Apology to Roadkill is part of a series of works that meditate upon the well-known Australian films Mad Max I and Mad Max II. It was included in Shaun Gladwell’s presentation in the Australian Pavilion at the Venice Biennale (2009) among a suite of video and sculptural objects that also referenced these quintessential Australian films.
Like the movies on which it is based, Apology to Roadkill finds a performer – Gladwell himself – riding a motorbike on the Australian open road. Gladwell accelerates, then slows down before coming to a stop alongside ‘roadkill’ – kangaroos and wallabies which he cradles as if wishing them back to life.
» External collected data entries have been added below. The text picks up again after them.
-- ==== Sys2Proof/Word.lean ====
section
/-! DEFINITION. The word types of TS-DEMUX (spec 00_scope.md R9, R13, R15): bytes, byte sequences and the
named field widths. A value the device adds, masks or compares bit by bit is a `BitVec`; a count, a length
or a bit position is a `Nat`. -/

namespace Sys2Proof

/-- One byte (R13). Bit 7 is the most significant (R14). -/
abbrev Byte := BitVec 8

/-- A byte sequence `B` of R13: `B[i]` is byte `i`, counted from 0. -/
abbrev Bytes := List Byte

/-- A 13-bit packet identifier (R9). -/
abbrev Pid := BitVec 13

/-- A 16-bit wrapping RTP sequence number (R9, R18). -/
abbrev SeqNum := BitVec 16

/-- A 4-bit continuity counter, modulo 16 (R9). -/
abbrev Cc := BitVec 4

end Sys2Proof
end

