-- ==== Sys2Proof/Config.lean ====
section
/-! DEFINITION. The constants the source fixes (R9) and the five parameters an implementation fixes (R10).
The parameters are a plain record that `Machine.State` carries and no step writes: a claim quantifies over
every value of them. -/

namespace Sys2Proof.Config

/-- `TS_PKT` (R9): the length of a transport packet in bytes. -/
def tsPkt : Nat := 188

/-- `SYNC` (R9). -/
def syncByte : Byte := 0x47#8

/-- `MAX_SECTION_LENGTH` (R9, R96): the largest legal declared section_length. -/
def maxSectionLength : Nat := 4093

/-- The size of the RTP sequence space (R9, R44): 2^16 numbers. -/
def seqSpace : Nat := 65536

/-- The parameters of R10, fixed for the lifetime of a device instance. -/
structure Params where
  /-- `RESYNC_WINDOW`: the largest number of bytes one resynchronisation may skip. -/
  resyncWindow : Nat
  /-- `FEC_RETAIN`: how many consecutive sequence numbers the FEC unit keeps. -/
  fecRetain : Nat
  /-- `FEC_DEADLINE`: how far the newest number may run ahead of an undelivered one. -/
  fecDeadline : Nat
  /-- `FEC_PAR_CAP`: how many parity packets are held. -/
  fecParCap : Nat
  /-- `FEC_SLOT_BYTES`: the size of one pooled buffer slot. -/
  fecSlotBytes : Nat
  deriving DecidableEq, Repr

/-- The constraints of R10's table. -/
abbrev Params.Valid (p : Params) : Prop :=
  1 ≤ p.resyncWindow ∧ 1 ≤ p.fecRetain ∧ p.fecRetain < 32768 ∧ 1 ≤ p.fecDeadline ∧
    p.fecDeadline ≤ p.fecRetain ∧ 1 ≤ p.fecParCap ∧ 28 ≤ p.fecSlotBytes

/-- DESIGN CHOICE, unsafe (log entry 1): the values R10 lists as "value in test vectors". The spec leaves the
five values open; no statement rests on these. -/
def vectorParams : Params :=
  { resyncWindow := 376, fecRetain := 64, fecDeadline := 32, fecParCap := 16, fecSlotBytes := 1500 }

end Sys2Proof.Config
end

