-- ==== Sys2Proof/Laws/Fec.lean ====
section
/-! SUPPORT. What the operations of the RTP and FEC units can do, said once each: the gates, FEC.INSERT, one scan,
RECOVER, RTP.DELIVER, DELIVER, and the requests that are the unit of no row. -/

namespace Sys2Proof.Machine

/-! ## Gates and single-purpose runs -/

/-- A host command in FATAL (R370). -/
@[simp] theorem command_fatal {s : State} (h : s.mode = .fatal) (code : Byte) (legal : Bool) (act : State → State) :
    command code legal act s = .next s := by simp [command, h]

/-- A legal host command outside FATAL (R365). -/
@[simp] theorem command_legal {s : State} (h : s.mode ≠ .fatal) (code : Byte) (act : State → State) :
    command code true act s = .next (act s) := by simp [command, h]

/-- A refused host command (R369): X20 and nothing else. -/
@[simp] theorem command_refused {s : State} (h : s.mode ≠ .fatal) (code : Byte) (act : State → State) :
    command code false act s = .next (emit (.exn (.x20 code)) s) := by
  simp [command, h, raise_recoverable (x := .x20 code) rfl]

/-- A unit-level row in FATAL (R156, R396). -/
@[simp] theorem inUnit_fatal {s : State} (h : s.mode = .fatal) (act : State → State) : inUnit act s = .next s := by
  simp [inUnit, h]

/-- A unit-level row outside FATAL. -/
@[simp] theorem inUnit_live {s : State} (h : s.mode ≠ .fatal) (act : State → State) : inUnit act s = .next (act s) := by
  simp [inUnit, h]

/-- What `runParse` can do: the reader, the result and one X11 (R276). -/
theorem runParse_spec {α : Type} (src : Option Pid) (bytes : Bytes) (p : Parse α) (answer : α → UnitResult) (s : State) :
    runParse src bytes p answer s =
      match p { buf := bytes, pos := 0 } with
      | none => emit (.exn (.x11 src)) { s with br := { buf := [], pos := 0 }, result := .none }
      | some (a, br) => { s with br := br, result := answer a } := by
  unfold runParse brInit
  cases p { buf := bytes, pos := 0 } with
  | none => exact raise_recoverable rfl _
  | some r => rfl

/-- What the literal path's checks can do: they append events (R367). -/
theorem literalChecks_spec (b : Bytes) (s : State) : ∃ es, literalChecks b s = emitAll es s := by
  have hr : ∀ x : Exn, x.fatalCode = none → ∃ es, raise x s = emitAll es s := fun x h =>
    ⟨[.exn x], raise_recoverable h s⟩
  unfold literalChecks
  simp only
  repeat' split
  all_goals first | exact hr _ rfl | exact ⟨_, rfl⟩

/-- What a section handed to its filter or to the literal path can do. -/
theorem quiet_runSection (p : Option Pid) (sec : Bytes) (s : State) : Quiet s (runSection p sec s) := by
  unfold runSection
  cases p with
  | none =>
    obtain ⟨es, h⟩ := literalChecks_spec sec s
    simp only [h]; exact quiet_emitAll es s
  | some q =>
    simp only
    split
    · exact Quiet.refl s
    · split
      · exact quiet_raise rfl s
      · exact quiet_complete q sec s

/-! ## FEC.INSERT (R324) -/

/-- Only `F_HI`, `F_NEXT` and `F_STORE` differ, and `F_NEXT` only where no packet had arrived. -/
structure Stored (s t : State) : Prop where
  rest : t = { s with fHi := t.fHi, fNext := t.fNext, fStore := t.fStore }
  next : s.fHi ≠ none → t.fNext = s.fNext
  some : s.fHi ≠ none → t.fHi ≠ none

/-- The last lines of FEC.INSERT write `F_STORE` alone. -/
theorem fecStore_spec (hi m : SeqNum) (p : Bytes) (s : State) :
    (fecStore hi m p s).1 = { s with fStore := (fecStore hi m p s).1.fStore } := by
  unfold fecStore
  split <;> rfl

/-- What FEC.INSERT can do. -/
theorem fecInsert_spec (m : SeqNum) (p : Bytes) (s : State) : Stored s (fecInsert m p s).1 := by
  have hid : Stored s s := ⟨rfl, fun _ => rfl, fun h => h⟩
  unfold fecInsert
  split
  · next h =>
    rw [fecStore_spec]
    exact ⟨rfl, fun hn => absurd h hn, fun hn => absurd h hn⟩
  · split
    · rw [fecStore_spec]; exact ⟨rfl, fun _ => rfl, fun _ => by simp⟩
    · split
      · rw [fecStore_spec]; exact ⟨rfl, fun _ => rfl, fun h => h⟩
      · exact hid

/-! ## RECOVER (R330, R336) -/

/-- One scan keeps a sublist of the records, and a hit uses one up (R455). -/
theorem scan_spec (p : Config.Params) (hi : SeqNum) (store : List (Nat × Bytes)) (rs : List ParityRec) :
    (scan p hi store rs).keep.Sublist rs ∧
      ((scan p hi store rs).hit ≠ none → (scan p hi store rs).keep.length < rs.length) := by
  induction rs with
  | nil => simp [scan]
  | cons r rest ih =>
    have hskip : (scan p hi store rest).keep.Sublist (r :: rest) ∧
        ((scan p hi store rest).hit ≠ none → (scan p hi store rest).keep.length < (r :: rest).length) :=
      ⟨ih.1.trans (List.sublist_cons_self r rest), fun h => Nat.lt_succ_of_lt (ih.2 h)⟩
    unfold scan
    split
    · exact hskip
    · split
      · exact hskip
      · split
        · exact hskip
        · exact ⟨List.sublist_cons_self r rest, fun _ => Nat.lt_succ_self _⟩
      · exact ⟨ih.1.cons_cons r, fun h => Nat.succ_lt_succ (ih.2 h)⟩

/-- Only `F_HI`, `F_STORE`, `F_PAR` and the event stream differ, and events are only appended. -/
structure Recovered (s t : State) : Prop where
  rest : t = { s with fHi := t.fHi, fStore := t.fStore, fPar := t.fPar, events := t.events }
  events : eventsGrow s t
  par : t.fPar.Sublist s.fPar

/-- What RECOVER can do. -/
theorem recover_spec (n : Nat) (s : State) : Recovered s (recover n s) := by
  induction n generalizing s with
  | zero => exact ⟨rfl, eventsGrow_refl s, List.Sublist.refl _⟩
  | succ n ih =>
    unfold recover
    split
    · exact ⟨rfl, eventsGrow_refl s, List.Sublist.refl _⟩
    · next hi hhi =>
      have hsub := (scan_spec s.params hi s.fStore s.fPar).1
      generalize scan s.params hi s.fStore s.fPar = r at hsub
      simp only
      split
      · exact ⟨rfl, ⟨_, rfl⟩, hsub⟩
      · next m pay _ =>
        have hst := fecInsert_spec m pay (emitAll (r.failed.map fun q => .exn (.x24 q)) { s with fPar := r.keep })
        have hrec := ih (fecInsert m pay (emitAll (r.failed.map fun q => .exn (.x24 q)) { s with fPar := r.keep })).1
        generalize fecInsert m pay _ = w at hst hrec
        have hn := hst.next (by simp [emitAll, hhi])
        have e := hst.rest
        rw [hn] at e
        refine ⟨?_, ?_, ?_⟩
        · rw [hrec.rest, e]; rfl
        · refine eventsGrow_trans ⟨r.failed.map fun q => .exn (.x24 q), ?_⟩ hrec.events
          rw [e]; rfl
        · refine hrec.par.trans ?_
          rw [e]; exact hsub

/-! ## RTP.DELIVER and DELIVER (R306, R337) -/

/-- Delivery leaves the parameters, `CFG`, `F_HI`, `F_STORE`, `F_PAR`, the reader, its result and the input as they
are; it appends events, and leaves the mode unless synchronisation is lost. -/
structure Delivered (s t : State) : Prop where
  params : t.params = s.params
  cfg : t.cfg = s.cfg
  fHi : t.fHi = s.fHi
  fStore : t.fStore = s.fStore
  fPar : t.fPar = s.fPar
  br : t.br = s.br
  result : t.result = s.result
  inbox : t.inbox = s.inbox
  events : eventsGrow s t
  mode : t.mode = s.mode ∧ t.fatalCode = s.fatalCode ∨ t.mode = .fatal ∧ t.fatalCode = 2#8 ∧ t.pktbuf = []

theorem Delivered.refl (s : State) : Delivered s s :=
  ⟨rfl, rfl, rfl, rfl, rfl, rfl, rfl, rfl, eventsGrow_refl s, .inl ⟨rfl, rfl⟩⟩

/-- One delivery that stays out of FATAL, then another. -/
theorem Delivered.trans {s t u : State} (h₁ : Delivered s t) (hm : t.mode = s.mode ∧ t.fatalCode = s.fatalCode)
    (h₂ : Delivered t u) : Delivered s u :=
  ⟨h₂.params.trans h₁.params, h₂.cfg.trans h₁.cfg, h₂.fHi.trans h₁.fHi, h₂.fStore.trans h₁.fStore,
    h₂.fPar.trans h₁.fPar, h₂.br.trans h₁.br, h₂.result.trans h₁.result, h₂.inbox.trans h₁.inbox,
    eventsGrow_trans h₁.events h₂.events, h₂.mode.imp (fun h => ⟨h.1.trans hm.1, h.2.trans hm.2⟩) id⟩

/-- What RTP.DELIVER can do; `F_NEXT` is not touched and `RTP_LAST` is the number delivered. -/
theorem rtpDeliver_spec (q : SeqNum) (p : Bytes) (s : State) :
    Delivered s (rtpDeliver q p s) ∧ (rtpDeliver q p s).fNext = s.fNext ∧ (rtpDeliver q p s).rtpLast = some q := by
  have key : ∀ s' : State, Quiet s s' →
      Delivered s (demuxPush p { s' with rtpLast := some q }) ∧ (demuxPush p { s' with rtpLast := some q }).fNext = s.fNext ∧
        (demuxPush p { s' with rtpLast := some q }).rtpLast = some q := by
    intro s' hq
    have hp := pushed_demuxPush p { s' with rtpLast := some q }
    obtain ⟨hpa, hcfg, hlast, hhi, hnext, hst, hpar, hbr, hres, hin⟩ := hp.frame
    exact ⟨⟨hpa.trans hq.params, hcfg.trans hq.cfg, hhi.trans hq.fHi, hst.trans hq.fStore, hpar.trans hq.fPar,
      hbr.trans hq.br, hres.trans hq.result, hin.trans hq.inbox, eventsGrow_trans hq.events hp.events,
      hp.mode.imp (fun h => ⟨h.1.trans hq.mode, h.2.trans hq.fatalCode⟩) id⟩, hnext.trans hq.fNext, hlast⟩
  unfold rtpDeliver
  split
  · exact key s (Quiet.refl s)
  · split
    · exact key s (Quiet.refl s)
    · exact key _ (quiet_raise rfl s)

/-- What DELIVER can do. -/
theorem deliver_spec (n : Nat) (s : State) : Delivered s (deliver n s) := by
  induction n generalizing s with
  | zero => exact Delivered.refl s
  | succ n ih =>
    unfold deliver
    split
    · next q hi _ _ =>
      split
      · next pay _ =>
        have hd := (rtpDeliver_spec q pay { s with fNext := some (q + 1#16) }).1
        have hs : Delivered s { s with fNext := some (q + 1#16) } :=
          ⟨rfl, rfl, rfl, rfl, rfl, rfl, rfl, rfl, ⟨[], by simp⟩, .inl ⟨rfl, rfl⟩⟩
        have hsd := hs.trans ⟨rfl, rfl⟩ hd
        simp only
        split
        · exact hsd
        · next hm => exact hsd.trans (hsd.mode.resolve_right fun h => hm h.1) (ih _)
      · split
        · have hs : Delivered s { s with fNext := some (q + 1#16) } :=
            ⟨rfl, rfl, rfl, rfl, rfl, rfl, rfl, rfl, ⟨[], by simp⟩, .inl ⟨rfl, rfl⟩⟩
          exact hs.trans ⟨rfl, rfl⟩ (ih _)
        · exact Delivered.refl s
    · exact Delivered.refl s

/-! ## Requests of no row (log entry 9) -/

/-- Whether a request is a main datagram, which `offTable` hands to DGRAM.MAIN. -/
def onMainPort : Request → Bool
  | .mainDgram _ | .fec .main _ => true
  | .host _ _ | .cfg _ | .ts _ | .route _ | .sec _ _ | .splice _ _ _ | .insert _ _ | .duration _ _ | .spliceTime _ _
  | .descriptor _ _ | .pmtDescriptor _ _ | .rtp _ _ | .fec .col _ | .fec .row _ | .brInit _ _ | .brRead _ | .brSkip _
  | .brPos | .brAligned => false

/-- A request of no row ends in a next state: it never stops the device. -/
theorem offTable_next (r : Request) (s : State) : ∃ t, offTable r s = .next t := by
  unfold offTable
  split <;> exact ⟨_, rfl⟩

/-- Nothing is processed in FATAL (R156, R370, R396). -/
theorem offTable_fatal {s : State} (h : s.mode = .fatal) (r : Request) : offTable r s = .next s := by
  unfold offTable
  split <;> first | exact inUnit_fatal h _ | exact command_fatal h _ _ _ | rfl

theorem quiet_feedLoose (p : Pid) (b : Bytes) (s : State) : Quiet s (feedLoose p b s) := by
  unfold feedLoose
  split
  · exact Quiet.refl s
  · exact quiet_feed _ p _ b true s

/-- What a request of no row can do, a main datagram apart, which is DGRAM.MAIN: a push, the reader with its answer, and
nothing else. -/
theorem offTable_spec {r : Request} (h : onMainPort r = false) (s : State) :
    ∃ t, offTable r s = .next t ∧ Pushed s { t with br := s.br, result := s.result } := by
  by_cases hm : s.mode = .fatal
  · exact ⟨s, offTable_fatal hm r, Pushed.refl s⟩
  have pure : ∀ {t : State}, Pushed s t → Pushed s { t with br := s.br, result := s.result } := fun {t} hp =>
    ⟨⟨hp.frame.1, hp.frame.2.1, hp.frame.2.2.1, hp.frame.2.2.2.1, hp.frame.2.2.2.2.1, hp.frame.2.2.2.2.2.1,
      hp.frame.2.2.2.2.2.2.1, rfl, rfl, hp.frame.2.2.2.2.2.2.2.2.2⟩, hp.events, hp.mode⟩
  have unit : ∀ {act : State → State}, Pushed s (act s) →
      ∃ t, inUnit act s = .next t ∧ Pushed s { t with br := s.br, result := s.result } := fun hp =>
    ⟨_, inUnit_live hm _, pure hp⟩
  have parse : ∀ {α : Type} (src : Option Pid) (b : Bytes) (p : Parse α) (answer : α → UnitResult),
      ∃ t, inUnit (runParse src b p answer) s = .next t ∧ Pushed s { t with br := s.br, result := s.result } := by
    intro α src b p answer
    refine ⟨_, inUnit_live hm _, ?_⟩
    rw [runParse_spec]
    split
    · exact ⟨⟨rfl, rfl, rfl, rfl, rfl, rfl, rfl, rfl, rfl, rfl⟩, ⟨[.exn (.x11 src)], rfl⟩, .inl ⟨rfl, rfl⟩⟩
    · exact ⟨⟨rfl, rfl, rfl, rfl, rfl, rfl, rfl, rfl, rfl, rfl⟩, eventsGrow_refl s, .inl ⟨rfl, rfl⟩⟩
  unfold offTable
  split
  · rw [command_refused hm]
    exact ⟨_, rfl, pure (quiet_emitAll _ s).pushed⟩
  · exact unit (pushed_demuxPush _ s)
  · exact unit (quiet_route _ s).pushed
  · obtain ⟨es, he⟩ := literalChecks_spec _ s
    exact unit (he ▸ (quiet_emitAll es s).pushed)
  · exact unit (quiet_feedLoose _ _ s).pushed
  · exact unit (quiet_emitAll _ s).pushed
  · exact parse _ _ _ _
  · exact parse _ _ _ _
  · exact parse _ _ _ _
  · exact unit (quiet_emitAll _ s).pushed
  · refine ⟨_, inUnit_live hm _, ?_⟩
    unfold skipPmtDescriptor
    split
    · exact pure (Pushed.refl s)
    · exact pure (quiet_raise rfl s).pushed
    · split
      · exact pure (quiet_raise rfl s).pushed
      · exact Pushed.refl s
  · cases h
  · cases h
  all_goals exact ⟨s, rfl, pure (Pushed.refl s)⟩

end Sys2Proof.Machine
end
Celebrating their small lives, these animals represent the physical front line in the collision between humankind and the natural world.
Through this video, Gladwell explores some of the tropes of Australian identity: the idea of the wide open road; the empty outback only populated by the ghosts of nature; rumbling road trains; and the ‘outsider’ represented here by a man in black leather, with a black helmet and impenetrable visor – both a romantic figure and a monstrous threat. Its tension comes through the implied violence of what we know from the films, which contrasts with the protagonist’s delicate cradling of the dead animals. The work explicitly references certain moments from Mad Max II, in particular the opening sequences featuring Max in his high performance Interceptor car; the feral outlaws living in an apocalyptic landscape looking for fuel; and the presence of the landscape itself as a character, filled with truck wrecks, carcasses and a suffocating fear.